The West Memphis Three were charged with the murder of three boys in 1994. It took them 18 years to clear their names.
In May 1993, three young boys in West Memphis, Arkansas were found dead, naked, and hogtied in a ditch. The gruesome tragedy sparked an immediate search for their killer — or killers. And it seemed the police had quickly found the culprits: Jessie Misskelley Jr., Jason Baldwin, and Damien Echols, teenagers who would come to be known as the West Memphis Three.
Misskelley and Echols were high school dropouts, and Baldwin, while he showed promise, had a track record for getting into trouble. Echols and Baldwin were friends who knew Misskelley from school, but before the three were accused of these heinous killings, they weren’t close friends. Despite this, investigators were quick to blame the trio for the murders.
But what was their alleged motivation? During the trial, prosecutors accused the West Memphis Three of committing the murders as some sort of Satanic ritual, even calling on so-called occult experts to “confirm” that the teens had been worshipping Satan. Misskelley was tried individually, while Echols and Baldwin were tried together, and in the end, all three were found guilty of murder.

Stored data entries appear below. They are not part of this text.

/-! ### Edges -/

theorem refStep_of_busy {s : State} (hr : s.pins.rst = false) (hb : s.busy = true) :
    refStep s = refBusyEdge s.tick := by
  simp [refStep, hr, hb]

theorem refStep_of_accepting {s : State} (hr : s.pins.rst = false) (hb : s.busy = false)
    (hv : s.pins.cmdValid = true) : refStep s = .next (refAccept s.pins.cmd s.tick) := by
  simp [refStep, hr, hb, hv]

/-- Acceptance chooses the loop registers by the command; the rest does not depend on it. -/
theorem refAccept_eq (w : Word) (s : State) : ∃ st rc, refAccept w s =
    { s with busy := true, done := false, err := 0, cmd := w, draws := s.draws + 1, st := st, rc := rc } := by
  unfold refAccept refLoopStart
  split <;> exact ⟨_, _, rfl⟩

@[simp] theorem refAccept_busy (w : Word) (s : State) : (refAccept w s).busy = true := by
  obtain ⟨_, _, h⟩ := refAccept_eq w s
  rw [h]

@[simp] theorem refAccept_cmd (w : Word) (s : State) : (refAccept w s).cmd = w := by
  obtain ⟨_, _, h⟩ := refAccept_eq w s
  rw [h]

@[simp] theorem refAccept_inputs (w : Word) (s : State) : (refAccept w s).inputs = s.inputs := by
  obtain ⟨_, _, h⟩ := refAccept_eq w s
  rw [h]

theorem refAccept_dataAlike (w : Word) (s : State) : DataAlike (refAccept w s.tick) s := by
  obtain ⟨_, _, h⟩ := refAccept_eq w s.tick
  rw [h]
  exact ⟨rfl, rfl, fun _ _ => rfl⟩

/-! Which command is in flight chooses the loop registers at acceptance and the rule of each edge. -/

theorem refAccept_of_encrypt {w : Word} {n : Index} {p : Block} (h : decode w = some (.encrypt n p)) (s : State) :
    refAccept w s = { s with
      busy := true, done := false, err := 0, cmd := w, draws := s.draws + 1, st := p, rc := 0 } := by
  simp [refAccept, refLoopStart, h]

theorem refAccept_of_decrypt {w : Word} {n : Index} {c : Block} (h : decode w = some (.decrypt n c)) (s : State) :
    refAccept w s = { s with
      busy := true, done := false, err := 0, cmd := w, draws := s.draws + 1, st := c, rc := n - 1 } := by
  simp [refAccept, refLoopStart, h]

theorem refAccept_of_keygen {w : Word} {n : Index} {key : MasterKey} (h : decode w = some (.keygen n key)) (s : State) :
    refAccept w s = { s with
      busy := true, done := false, err := 0, cmd := w, draws := s.draws + 1, rc := 0 } := by
  simp [refAccept, refLoopStart, h]

section BusyEdge
variable {w : Word} {n : Index} {s : State} (hcmd : s.cmd = w)
include hcmd

theorem refBusyEdge_of_encrypt {p : Block} (h : decode w = some (.encrypt n p)) :
    refBusyEdge s = refDriverEdge n n (s.rc + 1) s := by
  simp [refBusyEdge, hcmd, h]

theorem refBusyEdge_of_decrypt {c : Block} (h : decode w = some (.decrypt n c)) :
    refBusyEdge s = refDriverEdge n 15 (s.rc - 1) s := by
  simp [refBusyEdge, hcmd, h]

theorem refBusyEdge_of_keygen {key : MasterKey} (h : decode w = some (.keygen n key)) :
    refBusyEdge s = refKeygenEdge n key s := by
  simp [refBusyEdge, hcmd, h]

end BusyEdge

/-- Below a count, `RC` does not wrap around. -/
theorem toNat_add_one {rc n : BitVec 4} (h : rc.toNat < n.toNat) : (rc + 1).toNat = rc.toNat + 1 := by
  bv_omega

/-! ### The drivers' loop -/

section Driver
variable {n last next : BitVec 4} {s : State}

theorem refDriverEdge_of_error {e : Completion} (h : roundKeys n s = .error e) :
    refDriverEdge n last next s = raise e s := by
  simp [refDriverEdge, h]

theorem refDriverEdge_of_last {ks : List RoundKey} (h : roundKeys n s = .ok ks) (hrc : s.rc = last) :
    refDriverEdge n last next s = .next (complete .ok { s with result := finalPerm s.st }) := by
  simp [refDriverEdge, h, hrc, returnValue]

theorem refDriverEdge_of_round {ks : List RoundKey} (h : roundKeys n s = .ok ks) (hrc : s.rc ≠ last) :
    refDriverEdge n last next s = .next (refRound next s) := by
  simp [refDriverEdge, h, hrc]

end Driver

/-- Counted from `rc` by `move`, the loop meets these round keys in this order, and then `last`. -/
def LoopKeys (rk : Vector RoundKey 9) (move : BitVec 4 → BitVec 4) (last : BitVec 4) :
    BitVec 4 → List RoundKey → Prop
  | rc, [] => rc = last
  | rc, k :: ks => rc ≠ last ∧ rk.toList.getD rc.toNat 0 = k ∧ LoopKeys rk move last (move rc) ks

/-- One edge for each round key, and one for the final permutation. -/
theorem refCompletes_of_loopKeys {w : Word} {n last : BitVec 4} {move : BitVec 4 → BitVec 4} {valid : List RoundKey}
    (hedge : ∀ x : State, x.cmd = w → refBusyEdge x = refDriverEdge n last (move x.rc) x) {v : State}
    (ks : List RoundKey) : ∀ s : State, s.busy = true → s.cmd = w → roundKeys n s = .ok valid →
      LoopKeys s.rk move last s.rc ks → KeepsKeys s v → v.result = finalPerm (ks.foldl feistelRound s.st) →
      NoResetFor (ks.length + 1) s → RefCompletes (complete .ok v).visible (ks.length + 1) s := by
  induction ks with
  | nil =>
    rintro s hb hcmd hvalid hrc ⟨hrk, hrkv⟩ hresult hn
    have hstep := (refStep_of_busy (noResetFor_succ hn).1 hb).trans (hedge s.tick hcmd)
    have hdata : DataAlike { s.tick with result := finalPerm s.st } v :=
      (DataAlike.refl v).of_keeps ⟨hrk.symm, hrkv.symm⟩ hresult.symm
    exact .last hb (hstep.trans (refDriverEdge_of_last hvalid hrc)) (hdata.complete_visible .ok)
  | cons k ks ih =>
    rintro s hb hcmd hvalid ⟨hrc, rfl, hloop⟩ hkeys hresult hn
    obtain ⟨hr, hrest⟩ := noResetFor_succ hn
    have hstep := (refStep_of_busy hr hb).trans (hedge s.tick hcmd)
    exact .more hb (hstep.trans (refDriverEdge_of_round hvalid hrc))
      (ih (refRound (move s.rc) s.tick) hb hcmd hvalid hloop hkeys hresult (hrest _ rfl))

theorem getD_toNat (rk : Vector RoundKey 9) {rc : BitVec 4} (h : rc.toNat < 9) :
    rk.toList.getD rc.toNat 0 = rk[rc.toNat] := by
  simp [h]

/-- `ENCRYPT n` counts up and stops at `n`. -/
theorem loopKeys_up (rk : Vector RoundKey 9) {n : BitVec 4} (hn : n.toNat ≤ 9) (m : Nat) : ∀ rc : BitVec 4,
    rc.toNat + m = n.toNat → LoopKeys rk (· + 1) n rc ((rk.toList.take n.toNat).drop rc.toNat) := by
  induction m with
  | zero =>
    intro rc hrc
    obtain rfl : rc = n := BitVec.eq_of_toNat_eq hrc
    simp [LoopKeys]
  | succ m ih =>
    intro rc hrc
    have hlt : rc.toNat < n.toNat := by omega
    have hlen : rc.toNat < (rk.toList.take n.toNat).length := by
      rw [List.length_take, Vector.length_toList]
      omega
    have hsucc := toNat_add_one hlt
    rw [List.drop_eq_getElem_cons hlen, ← hsucc]
    refine ⟨?_, ?_, ih (rc + 1) (by omega)⟩
    · rintro rfl
      exact Nat.lt_irrefl _ hlt
    · rw [getD_toNat rk (by omega)]
      simp

/-- `DECRYPT n` counts down from `n - 1` and stops when it has passed 0. -/
theorem loopKeys_down (rk : Vector RoundKey 9) (m : Nat) : ∀ n : BitVec 4, n.toNat = m → m ≤ 9 →
    LoopKeys rk (· - 1) 15 (n - 1) (rk.toList.take m).reverse := by
  induction m with
  | zero =>
    intro n hn _
    obtain rfl : n = 0 := BitVec.eq_of_toNat_eq hn
    rfl
  | succ m ih =>
    intro n hn hm
    have hlen : m < rk.toList.length := by
      rw [Vector.length_toList]
      omega
    have hrc : (n - 1).toNat = m := by bv_omega
    rw [← List.take_concat_get' _ m hlen, List.reverse_concat]
    refine ⟨?_, ?_, ih (n - 1) hrc (by omega)⟩
    · intro hlast
      have h15 : (n - 1).toNat = 15 := congrArg BitVec.toNat hlast
      omega
    · rw [getD_toNat rk (by omega)]
      simp only [hrc, Vector.getElem_toList]

/-! ### The key schedule's loop -/

section Keygen
variable {n : Index} {key : MasterKey} {s : State}

theorem refKeygenEdge_of_gt (h : 9 < n.toNat) :
    refKeygenEdge n key s = .next (complete .roundsRange (invalidateKeys s)) := by
  simp [refKeygenEdge, Config.nMax, h, raise]

theorem refKeygenEdge_of_zero : refKeygenEdge 0 key s = .next (complete .ok (invalidateKeys s)) := by
  simp [refKeygenEdge]

theorem refKeygenEdge_of_last (hn : n.toNat ≤ 9) (hlt : s.rc.toNat < n.toNat) (hrc : s.rc + 1 = n) :
    refKeygenEdge n key s = .next (complete .ok { refWriteKey key s with rkv := validBelow n.toNat }) := by
  have h0 : n ≠ 0 := fun h => absurd (h ▸ hlt) (Nat.not_lt_zero _)
  have hle : ¬ Config.nMax < n.toNat := Nat.not_lt.2 hn
  rw [refKeygenEdge, if_neg hle, if_neg h0, if_pos hrc]

theorem refKeygenEdge_of_more (hn : n.toNat ≤ 9) (hlt : s.rc.toNat < n.toNat) (hrc : s.rc + 1 ≠ n) :
    refKeygenEdge n key s = .next (refWriteKey key s) := by
  have h0 : n ≠ 0 := fun h => absurd (h ▸ hlt) (Nat.not_lt_zero _)
  have hle : ¬ Config.nMax < n.toNat := Nat.not_lt.2 hn
  rw [refKeygenEdge, if_neg hle, if_neg h0, if_neg hrc]

/-- The entries below `i` hold the schedule. -/
def ScheduledBelow (i : Nat) (key : MasterKey) (s : State) : Prop :=
  ∀ j : Fin 9, j.val < i → s.rk[j] = scheduleKey key j.val

theorem ScheduledBelow.refWriteKey (h : ScheduledBelow s.rc.toNat key s) :
    ScheduledBelow (s.rc.toNat + 1) key (refWriteKey key s) := by
  intro j hj
  by_cases hji : s.rc.toNat = j.val
  · simp [Machine.refWriteKey, hji]
  · simpa [Machine.refWriteKey, Vector.getElem_setIfInBounds_ne, hji] using h j (by omega)

end Keygen

/-- One edge for each round key that is not written yet, the last of them completing. -/
theorem refCompletes_of_scheduledBelow {w : Word} {n : Index} {key : MasterKey}
    (hd : decode w = some (.keygen n key)) (hn : n.toNat ≤ 9) {v : State} (m : Nat) :
    ∀ s : State, s.busy = true → s.cmd = w → s.rc.toNat + (m + 1) = n.toNat → ScheduledBelow s.rc.toNat key s →
      s.result = v.result → NoResetFor (m + 1) s →
      RefCompletes (complete .ok (loadSchedule n.toNat key v)).visible (m + 1) s := by
  induction m with
  | zero =>
    intro s hb hcmd hrc hkeys hresult hnr
    have hlt : s.rc.toNat < n.toNat := by omega
    have hlast : s.rc + 1 = n := BitVec.eq_of_toNat_eq ((toNat_add_one hlt).trans hrc)
    have hstep := (refStep_of_busy (noResetFor_succ hnr).1 hb).trans (refBusyEdge_of_keygen (s := s.tick) hcmd hd)
    refine .last hb (hstep.trans (refKeygenEdge_of_last hn hlt hlast)) (DataAlike.complete_visible ?_ .ok)
    exact dataAlike_loadSchedule rfl hresult fun j hj => hkeys.refWriteKey j (hrc ▸ hj)
  | succ m ih =>
    intro s hb hcmd hrc hkeys hresult hnr
    have hlt : s.rc.toNat < n.toNat := by omega
    have hsucc := toNat_add_one hlt
    have hmore : s.rc + 1 ≠ n := by
      intro h
      rw [h] at hsucc
      omega
    obtain ⟨hr, hrest⟩ := noResetFor_succ hnr
    have hstep := (refStep_of_busy hr hb).trans (refBusyEdge_of_keygen (s := s.tick) hcmd hd)
    have hleft : (s.rc + 1).toNat + (m + 1) = n.toNat := by omega
    have hwritten : ScheduledBelow (s.rc + 1).toNat key (refWriteKey key s.tick) := hsucc ▸ hkeys.refWriteKey
    exact .more hb (hstep.trans (refKeygenEdge_of_more hn hlt hmore))
      (ih (refWriteKey key s.tick) hb hcmd hleft hwritten hresult (hrest _ rfl))

/-! ### Every command -/

/-- The word is a command of `n` rounds. -/
def IsDriver (w : Word) (n : Index) : Prop :=
  (∃ p, decode w = some (.encrypt n p)) ∨ ∃ c, decode w = some (.decrypt n c)

section Latency
variable {w : Word} {n : Index} {s : State}

theorem refLatency_of_rounds (hd : IsDriver w n) {ks : List RoundKey} (h : roundKeys n s = .ok ks) :
    refLatency w s = n.toNat + 1 := by
  obtain ⟨p, hd⟩ | ⟨c, hd⟩ := hd <;> simp [refLatency, hd, h]

theorem refLatency_of_rounds_error (hd : IsDriver w n) {e : Completion} (h : roundKeys n s = .error e) :
    refLatency w s = 1 := by
  obtain ⟨p, hd⟩ | ⟨c, hd⟩ := hd <;> simp [refLatency, hd, h]

theorem refLatency_of_keygen {key : MasterKey} (hn : n.toNat ≤ 9) (hd : decode w = some (.keygen n key)) :
    refLatency w s = max n.toNat 1 := by
  simp [refLatency, hd, Config.nMax, Nat.not_lt.2 hn]

theorem refLatency_of_keygen_gt {key : MasterKey} (hn : 9 < n.toNat) (hd : decode w = some (.keygen n key)) :
    refLatency w s = 1 := by
  simp [refLatency, hd, Config.nMax, hn]

theorem refLatency_bounds (w : Word) (s : State) : 1 ≤ refLatency w s ∧ refLatency w s ≤ 10 := by
  have drivers (n : Index) (hd : IsDriver w n) : 1 ≤ refLatency w s ∧ refLatency w s ≤ 10 := by
    cases hk : roundKeys n s with
    | ok ks =>
      obtain ⟨hn, -, -⟩ := (roundKeys_ok_iff n s ks).1 hk
      rw [refLatency_of_rounds hd hk]
      omega
    | error e =>
      rw [refLatency_of_rounds_error hd hk]
      omega
  cases hd : decode w with
  | none => simp [refLatency, hd]
  | some i =>
    cases i with
    | encrypt n p => exact drivers n (.inl ⟨p, hd⟩)
    | decrypt n c => exact drivers n (.inr ⟨c, hd⟩)
    | keygen n key =>
      by_cases hn : n.toNat ≤ 9
      · rw [refLatency_of_keygen hn hd]
        omega
      · rw [refLatency_of_keygen_gt (Nat.lt_of_not_le hn) hd]
        omega
    | _ => simp [refLatency, hd]

end Latency

section Commands
variable {w : Word} {s : State}

/-- The reference engine runs the word from the edge that accepts it to the observable state of its rule, in its
reference latency. -/
def RefConforms (w : Word) (s : State) : Prop :=
  NoResetFor (refLatency w s) (refAccept w s.tick) →
    ∃ u, runWord w s = .next u ∧ RefCompletes u.visible (refLatency w s) (refAccept w s.tick)

/-- A command that the engine runs whole at its first edge, as it does every one that has no loop or raises an error. -/
theorem refConforms_of_runWord (hlat : refLatency w s = 1)
    (hedge : ∀ x : State, x.cmd = w → DataAlike x s → refBusyEdge x = runWord w x) : RefConforms w s := by
  intro hn
  rw [hlat] at hn ⊢
  have hdata : DataAlike (refAccept w s.tick).tick s := (refAccept_dataAlike w s).of_keeps ⟨rfl, rfl⟩ rfl
  have hstep := refStep_of_busy (noResetFor_succ hn).1 (refAccept_busy w s.tick)
  obtain ⟨t, u, ht, hu, hvis⟩ := hdata.runWord w
  rw [hedge (refAccept w s.tick).tick (refAccept_cmd w s.tick) hdata, ht] at hstep
  exact ⟨u, hu, .last (refAccept_busy w s.tick) hstep hvis⟩

/-- What tells the loops of the two drivers apart (R120): the block at acceptance, where `RC` starts and ends, how it
moves, and the order in which it meets the round keys. -/
structure DriverLoop where
  block : Block
  first : BitVec 4
  last : BitVec 4
  move : BitVec 4 → BitVec 4
  order : List RoundKey → List RoundKey

def encryptLoop (n : Index) (p : Block) : DriverLoop := ⟨p, 0, n, (· + 1), id⟩

def decryptLoop (n : Index) (c : Block) : DriverLoop := ⟨c, n - 1, 15, (· - 1), List.reverse⟩

/-- The word is a driver command whose loop is `l`, in the reference engine and in its rule. -/
structure RunsLoop (w : Word) (n : Index) (l : DriverLoop) : Prop where
  driver : IsDriver w n
  accept : ∀ s : State, refAccept w s = { s with
    busy := true, done := false, err := 0, cmd := w, draws := s.draws + 1, st := l.block, rc := l.first }
  edge : ∀ s : State, s.cmd = w → refBusyEdge s = refDriverEdge n l.last (l.move s.rc) s
  keys : ∀ rk : Vector RoundKey 9, n.toNat ≤ 9 →
    LoopKeys rk l.move l.last l.first (l.order (rk.toList.take n.toNat))
  order_length : ∀ ks, (l.order ks).length = ks.length
  rule : ∀ s : State, runWord w s =
    returnWith (roundKeys n s) (fun ks => finalPerm ((l.order ks).foldl feistelRound l.block)) s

The story didn’t end there, however. In the aftermath of the trial, more information came to light, and it cast some doubt on the investigation. Police records were “a mess,” jurors were made aware of information they shouldn’t have been privy to by the foreman, and later, DNA evidence failed to link any of the West Memphis Three to the murders.
To this day, people remain divided about the West Memphis Three. Numerous books and documentaries have discussed the case, as have many songs, many of which have stood by the innocence of the West Memphis Three. And it also begs the question: if Misskelley, Echols, and Baldwin didn’t commit the murders, who did?
The Gruesome Murders Of Steve Branch, Christopher Byers, And Michael Moore
On May 5, 1993, eight-year-olds Steve Branch, Christopher Byers, and Michael Moore went out to play and never returned home. Their families quickly reported the boys as missing, and a search party was put together to go and look for them. A day later, a gruesome discovery was made.
In a wooded area known as Robin Hood Hills, the boys’ bodies were found in a drainage ditch — and the scene was as chilling as it was macabre.
The boys were found naked, their clothing scattered about the area. Some pieces of their clothing were partially buried, and the boys’ hands and feet had been hogtied together with their own shoelaces. They each suffered various injuries. Michael Moore and Steve Branch had multiple cuts and bruises. Christopher Byers’ injuries were even worse, including lacerations and mutilations of his genital area.
It would later be determined that all three had died by drowning, not due to their injuries.
But the bizarre nature of the killings raised dozens of new questions. Had they been sexually assaulted before their deaths? Or, as would become the leading theory, had they been killed as part of some sadistic ritual?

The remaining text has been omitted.